RP2354 Expansion‑Port Manager — Comprehensive Plan (DRAFT)
Below is the full, implementation‑ready plan for the RP2354‑based “expansion port manager” that bridges a high‑speed host SPI link to developer‑facing SPI/I²C/UART ports, supports robust A/B updates, and clean recovery. This design is tuned to the RP2354’s strengths (internal 2 MB flash‑in‑package, dual‑CS XIP/QMI, PIO, DMA, security/OTP) and to various constraints (host connected only by SPI; NFC/touch using the SoC’s own I²C; mmWave on UART).
1) High‑level goals & constraints
-
Primary role: act as a deterministic, low‑latency bridge between a high‑speed host SPI and developer ports (configurable‑rate SPI, I²C, UART, etc), with rate isolation so a slow dev device never stalls host traffic.
-
Robust updates: internal A/B loader (in RP2354 internal flash) plus A/B main program in external QSPI on CS1, with signed images and rollback protection; recoverable via BOOTSEL (USB/UART).
-
Future‑proof IO: leverage PIO to add/extend protocols (custom SPI, single‑wire UART variants, odd clocks, ws2812, CAN bus, etc.).
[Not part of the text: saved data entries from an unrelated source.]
-- ==== Sys2Proof/Tests/Slice0.lean ====
section
/-! SUPPORT. Tests: an ill-formed command for each check of WellFormed, and for each statement a state and operands that meet the
hypotheses of its clauses. -/

namespace Sys2Proof.Tests

open Sys2Proof Sys2Proof.Machine

set_option Elab.async false

/-- A device with PWRGOOD and RESET_N high, a second after power was applied. -/
def s0 : State := { State.reset with now := 1000000000, svc := { State.reset.svc with pwrgood := true, resetN := true } }

def f0 : Fn := ⟨0, 0⟩
def pf : Requester := .fn f0

theorem test_IdleStepPassesTime_meets :
    State.reset.pending = [] := by decide +kernel

theorem test_StepKeepsInvariant_meets :
    State.reset.inv ∧ ∃ t, step State.reset = .next t := ⟨by simp only [State.inv]; decide +kernel, _, rfl⟩

theorem test_CommandTouchesOnlyItsGroups_meets :
    (∃ t, exec .tokenLeaseExpiry State.reset = .next t) ∧ Grp.mem ∉ touched .tokenLeaseExpiry := ⟨⟨_, rfl⟩, by decide⟩

theorem test_CommandKeepsIdentity_meets :
    ∃ t, exec .tokenLeaseExpiry State.reset = .next t := ⟨_, rfl⟩

theorem test_WritesReadBack_meets :
    State.reset.inv := by
  repeat' apply And.intro
  all_goals decide +kernel

/-- The key whose private part is 1, and the one whose private part is 2. -/
def key1 : OwnerKey := ⟨BitVec.ofNat 384 0xaa87ca22be8b05378eb1c71ef320ad746e1d3b628ba79b9859f741e082542a385502f25dbf55296c3a545e3872760ab7,
  BitVec.ofNat 384 0x3617de4a96262c6f5d9e98bf9292dc29f8f41dbd289a147ce9da3113b5f0b8c00a60b1ce1d7e819d7a431d7c90ea0e5f⟩
def key2 : OwnerKey := ⟨BitVec.ofNat 384 0x8d999057ba3d2d969260045c55b97f089025959a6f434d651d207d19fb96e9e4fe0e86ebe0e64f85b96a9c75295df61,
  BitVec.ofNat 384 0x8e80f1fa5b1b3cedb7bfe8dffd6dba74b275d875bc6cc43e904e505f256ab4255ffd43e94d39e22d61501e700a940e80⟩

/-- An image without a parameter, with one section of engine code, signed by `key1`. -/
def image : List Byte := leBytes 704 0x30cdad907dcd115a08fb65c1a4031313ab94fd46a2505635062321f4bd547713e177a1994fd434a3deb8082ded2ae57cfdd84c1dfd8ff59f799fe4babb7346342830df4fe88c63568a2ba669a0199e8193904a2c3ff3625709bd42009055324ee50d135a70067686edf9b71224264f8c00000000000000000000000000000000ab14d528462ead6c23e0d1da51557ff71555a4871fea5558913fed36f494dae52ee763856d6e55d8a53b2e82866d513431aca806a36f949a5dabb5f80d11932fe5f6823e44315e35c68bc8be0c895175024a75069a594314e9aeb68befe81854e50d135a70067686edf9b71224264f8c5bb99848f1d21ad5fb656fe7bfde4e27dae1f663bfc70c4c4307be1411b7fd216ae3b1b17e32d94c3896ac51a760b0380000000000000240000000000000000336280231bd9a144e239e0f28aa5ebf31e93527911ecdf13fe20b6dddde81289c5d6c914ce0427cd0ce12f287ef1ff6ad00000080000001c000000000000200025bb99848f1d21ad5fb656fe7bfde4e27dae1f663bfc70c4c4307be1411b7fd216ae3b1b17e32d94c3896ac51a760b03800000000000001c0000000000000000100000000000000000000000000000000000000000000000000000000000000000000000000000000000000000000000000000000000000000000000000000000000000000000000000000000000000000000000000000000000000000000000000000000000000000000000000000000000000000000000000000000000000000000000000000000000000000000000000000000000000000000000000000000000000000000000000000000000000000000000000000000000000000000000000000000000000000000000000000000000000000000000000000000000000000000000000001234000001000000000000030701000002c00100000158465654

/-- A state that takes IMS commands of PF 0 of host port 0, for bytes of a length, with owner keys. -/
def sIms (len : Nat) (keys : List (Option OwnerKey)) : State :=
  let s := s0.wrs .a [(IMS.SRC_LEN.LEN, len)]
  { s with rootKey := key1, ims := { s.ims with hostImage := true }, store := { s.store with keys := keys } }

def noKeys : List (Option OwnerKey) := [none, none, none, none]
def sImage : State := sIms 704 noKeys
def sQuiet : State := sImage.wr .a IMS.QUIESCE.STATE 2
def sTaken : State := sImage.wrs .a [(IMS.TOKEN.OWNER_CLASS, 1)]
def sHeld : State := sImage.wrs .a [(IMS.TOKEN.OWNER_CLASS, 3)]

/-- Control records. -/
def recEnrol : List Byte := leBytes 256 0xad0a62eda8a73a8caf6cc960e439eb1c3d2ba558eafc558eebc76fde248783c51d62490917c67c8fdbd35835b7d0ddd39086c3fa9b78875801005b279ae759ca49e7625d0c3dfcb7acd6dba9d7fe1483a9e69e7e0dd0fcad7ae67e2bef875df3e50d135a70067686edf9b71224264f8c5f0eea907c1d437a9d817e1dceb1600ac0b8f0b51331dae97c149a28bd1df4f829dc9292bf989e5d6f2c26964ade1736b70a7672385e543a6c2955bf5df20255382a5482e041f759989ba78b623b1d6e74ad20f31ec7b18e37058bbe22ca87aa0000000000000000000000000000000000000000000000010000000143544c52
def recRevoke : List Byte := leBytes 256 0x8e726669626ce582f7114e94130bf0e7e9521aa7da3dd1f8209da0bd36276091fcd491e0c4cc5a4fa28cd4cdb1195c08da8199753d4b19ede11bd7d3cbe9cbc707115baa2bb336bb49cf153a6307450fb1e8814a5c428e8b77c6e145076c4637e50d135a70067686edf9b71224264f8c000000000000000000000000000000000000000000000000000000000000000000000000000000000000000000000000000000000000000000000000000000000000000000000000000000000000000092e5a122c4cdf31787de74ade81e28920000000000000000000000000000000000000000000000010000000243544c52
def recEpoch : List Byte := leBytes 256 0x9608ae39c527feb681a1d9ba098a2386f80eb0a2758fab2dbb506dee215199ac26f24a40001f60eafde45f5dd74db58a5f7f6dcaaf6d0ae6b95010b785960b1eeab4b366e6458c4486cd07061b98aea454a07805710a893035710c1d55c19834e50d135a70067686edf9b71224264f8c0000000000000000000000000000000000000000000000000000000000000000000000000000000000000000000000000000000000000000000000000000000000000000000000000000000000000000000000000000000000000000000000000000000000000000000000000000000000000000000000010005000343544c52
def recPolicy : List Byte := leBytes 256 0x73df64da1e443ff324a44408d39a4a42797d01c9f51fbb2ed46c9a4379bb46f0f38f8bfdd8415b95df9f3e2d83af59f6733c9c6fc308e2d8c2c553161160834603a80d73d32f059004c0daf7ad76a69e286d4da05831218c9ad8c7099908914fe50d135a70067686edf9b71224264f8c0000000000000000000000000000000000000000000000000000000000000000000000000000000000000000000000000000000000000000000000000000000000000000000000000000000000000000000000000000000000000000000000000000000000000000000000000000000000000000000000010000020443544c52
def sRec : State := sIms 256 noKeys
def sRec2 : State := sIms 256 [some key1, some key2, none, none]
def passes (s : State) (b : List Byte) (kind : Nat) : Bool :=
  recordFormat b kind && (le b 16 16 == 0) && s.recordSigned b kind && decide (s.store.control < le b 8 8)
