-- ==== Sys2Proof/Certificates/Slice0/Obligations.lean ====
section
/-! DEFINITION. The statements for the provers: what the numbered rules of the spec say of this machine. -/

open Sys2Proof Sys2Proof.Machine

/-! Encoding -/

/-- The words of the source's own opcode formulas (95 S1), each written out from the format and decoded. -/
def Obligations.OpcodeWordsDecodeToTheirOpcodes : Prop :=
  decodeTableWord 8 0x09 = some (.index 9) ∧
  decodeTableWord 8 0x7A = some (.diff 1 0 0) ∧
  decodeTableWord 16 0xA5A8 = some (.luma 8 2 (-3)) ∧
  decodeTableWord 8 0xFD = some (.run 62) ∧
  decodeTableWord 32 0xC89664FE = some (.rgb 100 150 200) ∧
  decodeTableWord 40 0x04030201FF = some (.rgba 1 2 3 4)

/-- Encoding then decoding gives every well-formed opcode back, with every operand at every value of its field (R77:
"This is exact for every value in the field's range"), whatever bytes follow. -/
def Obligations.DecodeOfEncodeIsTheOpcode : Prop :=
  ∀ (i : Instr) (rest : List Byte), i.wellFormed = true → decode (encode i ++ rest) = .ok (i, rest)

/-- Whatever decodes is a well-formed opcode, and encoding it gives exactly the bytes that were read: every byte has one
meaning, and no other opcode shares it. -/
def Obligations.EncodeOfDecodeIsTheBytesRead : Prop :=
  ∀ (bs rest : List Byte) (i : Instr), decode bs = .ok (i, rest) → i.wellFormed = true ∧ encode i ++ rest = bs

/-- R78's byte ranges: the classifier is total over the 256 byte values, and RGB and RGBA win over RUN. -/
def Obligations.KindOfEveryByte : Prop :=
  ∀ b : Byte, opKind b = some
    (if b.toNat ≤ 0x3F then .index else if b.toNat ≤ 0x7F then .diff else if b.toNat ≤ 0xBF then .luma
      else if b.toNat ≤ 0xFD then .run else if b.toNat = 0xFE then .rgb else .rgba)

/-- R79, R80: the first byte alone gives the length; every byte sequence that long decodes, reads exactly that many
bytes, and the bytes after the first change neither the length nor whether it decodes. -/
def Obligations.EveryByteSequenceDecodesByItsFirstByte : Prop :=
  ∀ (b0 : Byte) (t : List Byte), opLen b0 ≤ t.length + 1 →
    ∃ i, decode (b0 :: t) = .ok (i, (b0 :: t).drop (opLen b0)) ∧ (encode i).length = opLen b0

/-- R82: the assembler refuses a program exactly when some line has an operand outside its field's range, and a program
it accepts gives, line after line, the bytes of R82's table. -/
def Obligations.AssemblerRefusesExactlyOperandsOutOfRange : Prop :=
  ∀ ls : List Line,
    (assemble ls = none ↔ ∃ l ∈ ls, l.wellFormed = false) ∧
    ∀ bs, assemble ls = some bs → bs = ls.flatMap fun l => match l with
      | .op (.index i) => [BitVec.ofNat 8 i.val]
      | .op (.diff dr dg db) => [BitVec.ofInt 8 (0x40 + (dr + 2) * 16 + (dg + 2) * 4 + (db + 2))]
      | .op (.luma dg drg dbg) =>
        [BitVec.ofInt 8 (0x80 + (dg + 32)), BitVec.ofInt 8 ((drg + 8) * 16 + (dbg + 8))]
      | .op (.run len) => [BitVec.ofNat 8 (0xC0 + (len - 1))]
      | .op (.rgb r g b) => [0xFE#8, r, g, b]
      | .op (.rgba r g b a) => [0xFF#8, r, g, b, a]
      | .header w h ch cs => headerBytes w h ch cs
      | .endMark => [0#8, 0#8, 0#8, 0#8, 0#8, 0#8, 0#8, 1#8]

/-! Arithmetic -/

/-- R101: the truncating remainder leaves the difference of two channel values as it is, in [-255, 255]. -/
def Obligations.DeltaIsTheExactDifference : Prop :=
  ∀ a b : Byte, delta a b = (a.toNat : Int) - (b.toNat : Int) ∧ -255 ≤ delta a b ∧ delta a b ≤ 255

/-- R106: wrapping addition is addition modulo 256. -/
def Obligations.WrapAddIsAdditionModulo256 : Prop :=
  ∀ (c : Byte) (d : Int), ((wrapAdd c d).toNat : Int) = ((c.toNat : Int) + d) % 256

/-- R109, laws 1 and 2: what the encoder measures, the decoder adds back, for DIFF's deltas and through LUMA's cross
deltas. -/
def Obligations.MeasuredDeltasAddBack : Prop :=
  ∀ p q : Pixel, p.a = q.a →
    addDeltas q (delta p.r q.r) (delta p.g q.g) (delta p.b q.b) = p ∧
    addDeltas q (crossDelta (delta p.r q.r) (delta p.g q.g) + delta p.g q.g) (delta p.g q.g)
      (crossDelta (delta p.b q.b) (delta p.g q.g) + delta p.g q.g) = p

/-- R103: the hash is the weighted sum modulo 64, at most 6630 before the modulus, and computing it in 6-bit wrapping
arithmetic gives the same slot. -/
def Obligations.HashIsTheWeightedSumModulo64 : Prop :=
  ∀ p : Pixel,
    (pixelHash p).val = (p.r.toNat * 3 + p.g.toNat * 5 + p.b.toNat * 7 + p.a.toNat * 11) % 64 ∧
    hashSum p ≤ 6630 ∧
    (pixelHash p).val = (p.r.setWidth 6 * 3#6 + p.g.setWidth 6 * 5#6 + p.b.setWidth 6 * 7#6 + p.a.setWidth 6 * 11#6).toNat

/-- R105, R107, R108: exact equality, alpha equality, and the two range tests with their asymmetric bounds. -/
def Obligations.SelectorTestsAreTheStatedComparisons : Prop :=
  (∀ p q : Pixel, (pixelEq p q = true ↔ p = q) ∧ (alphaEq p q = true ↔ p.a = q.a)) ∧
  (∀ dr dg db : Int, fitsDiff dr dg db = true ↔
    (-2 ≤ dr ∧ dr ≤ 1) ∧ (-2 ≤ dg ∧ dg ≤ 1) ∧ (-2 ≤ db ∧ db ≤ 1)) ∧
  (∀ dg drg dbg : Int, fitsLuma dg drg dbg = true ↔
    (-32 ≤ dg ∧ dg ≤ 31) ∧ (-8 ≤ drg ∧ drg ≤ 7) ∧ (-8 ≤ dbg ∧ dbg ≤ 7))

/-- R46, R53: the two layouts of a pixel. Red is bits [31:24] of the word and byte 0 of the four, down to alpha; the
word gives the pixel back. -/
def Obligations.PixelLayoutsHoldEveryChannel : Prop :=
  ∀ p : Pixel,
    (pixelWord p).toNat = p.r.toNat * 2 ^ 24 + p.g.toNat * 2 ^ 16 + p.b.toNat * 2 ^ 8 + p.a.toNat ∧
    wordPixel (pixelWord p) = p ∧
    (pixelByte p 0 = p.r ∧ pixelByte p 1 = p.g ∧ pixelByte p 2 = p.b ∧ pixelByte p 3 = p.a)

/-! The frame -/

/-- R131, R132: the 14 bytes the header writer gives. -/
def Obligations.HeaderWriterGivesTheFourteenBytes : Prop :=
  ∀ (w h : Word) (ch : ChannelTag) (cs : ColorTag),
    headerBytes w h ch cs =
      [0x71#8, 0x6F#8, 0x69#8, 0x66#8,
       BitVec.ofNat 8 (w.toNat / 2 ^ 24), BitVec.ofNat 8 (w.toNat / 2 ^ 16), BitVec.ofNat 8 (w.toNat / 2 ^ 8),
       BitVec.ofNat 8 w.toNat,
       BitVec.ofNat 8 (h.toNat / 2 ^ 24), BitVec.ofNat 8 (h.toNat / 2 ^ 16), BitVec.ofNat 8 (h.toNat / 2 ^ 8),
       BitVec.ofNat 8 h.toNat,
       (match ch with | .rgb => 3#8 | .rgba => 4#8 | .unknown => 1#8),
       (match cs with | .srgb => 0#8 | .linear => 1#8 | .unknown => 2#8)]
RP2354 provides 12 PIO state machines.
2) Hardware partitioning (RP2354 pins & busses)
-
Host link: dedicate SPI0 to the host. Use 4‑wire SPI (SCK/MOSI/MISO/CS) + a IRQ/GPIO for “doorbell”/flow‑control. Drive via DMA.
-
Developer ports:
-
I²C: expose 2 ports using the RP2354 I²C controllers for rock‑solid timing; optionally add a PIO‑I²C instance for corner cases. The chip has two I²C controllers.
-
UART: at least one HW UART exposed, with an optional PIO‑UART to enable extra channels when needed. The chip has two UARTs.
-
Configurable‑rate SPI for devs: implement with PIO SPI so its SCK is independent of the host link. The datasheet’s PIO examples include duplex SPI and UART TX/RX recipes to start from.
-
-
Electrical notes:
-
3.3 V IO; 5 V behavior: GPIOs are 5 V‑tolerant when powered (inputs) and 3.3 V‑failsafe when unpowered; outputs still source 3.3 V—level‑shift if a dev module requires 5 V logic‑high.
-
I²C pull‑ups on the board; series resistors (22–47 Ω) on fast SPI lines; ESD diodes on all external pins.
-
-
XIP / flash topology:
-
RP2354 variants include internal flash‑in‑package—use this for the loader A/B.
-
QMI supports two XIP devices with independent CS and banked configuration (different opcodes/clock per device). Use CS1 for an external 16 MB “program flash” (A/B).
-
The QMI provides address translation windows—handy for mapping multiple OTA slots cleanly.
-
3) Boot & update architecture
3.1 Boot path
-
Boot ROM initializes a baseline XIP/QMI and enters flash image; you may later retune the QSPI clock on the fly (safe even when executing from XIP).
-
Early in startup, run an XIP setup function from SRAM (≤256 B) to finalize opcodes/drive strength, etc. The SDK’s
PICO_EMBED_XIP_SETUP=1
helps here.
3.2 Loader layout (internal flash, A/B)
-
Partitions:
loader_a
/loader_b
(+ small cfg/manifest). At power‑on the ROM loads the signed image which in turn picks the active loader partition based on a boot control block and a rollback counter. (ROM supports boot signing with OTP key hash and rollback version checks.) -
Job of the loader: provide the host‑SPI update service, choose & jump to the correct external program slot (see below), and offer recovery UI/flags.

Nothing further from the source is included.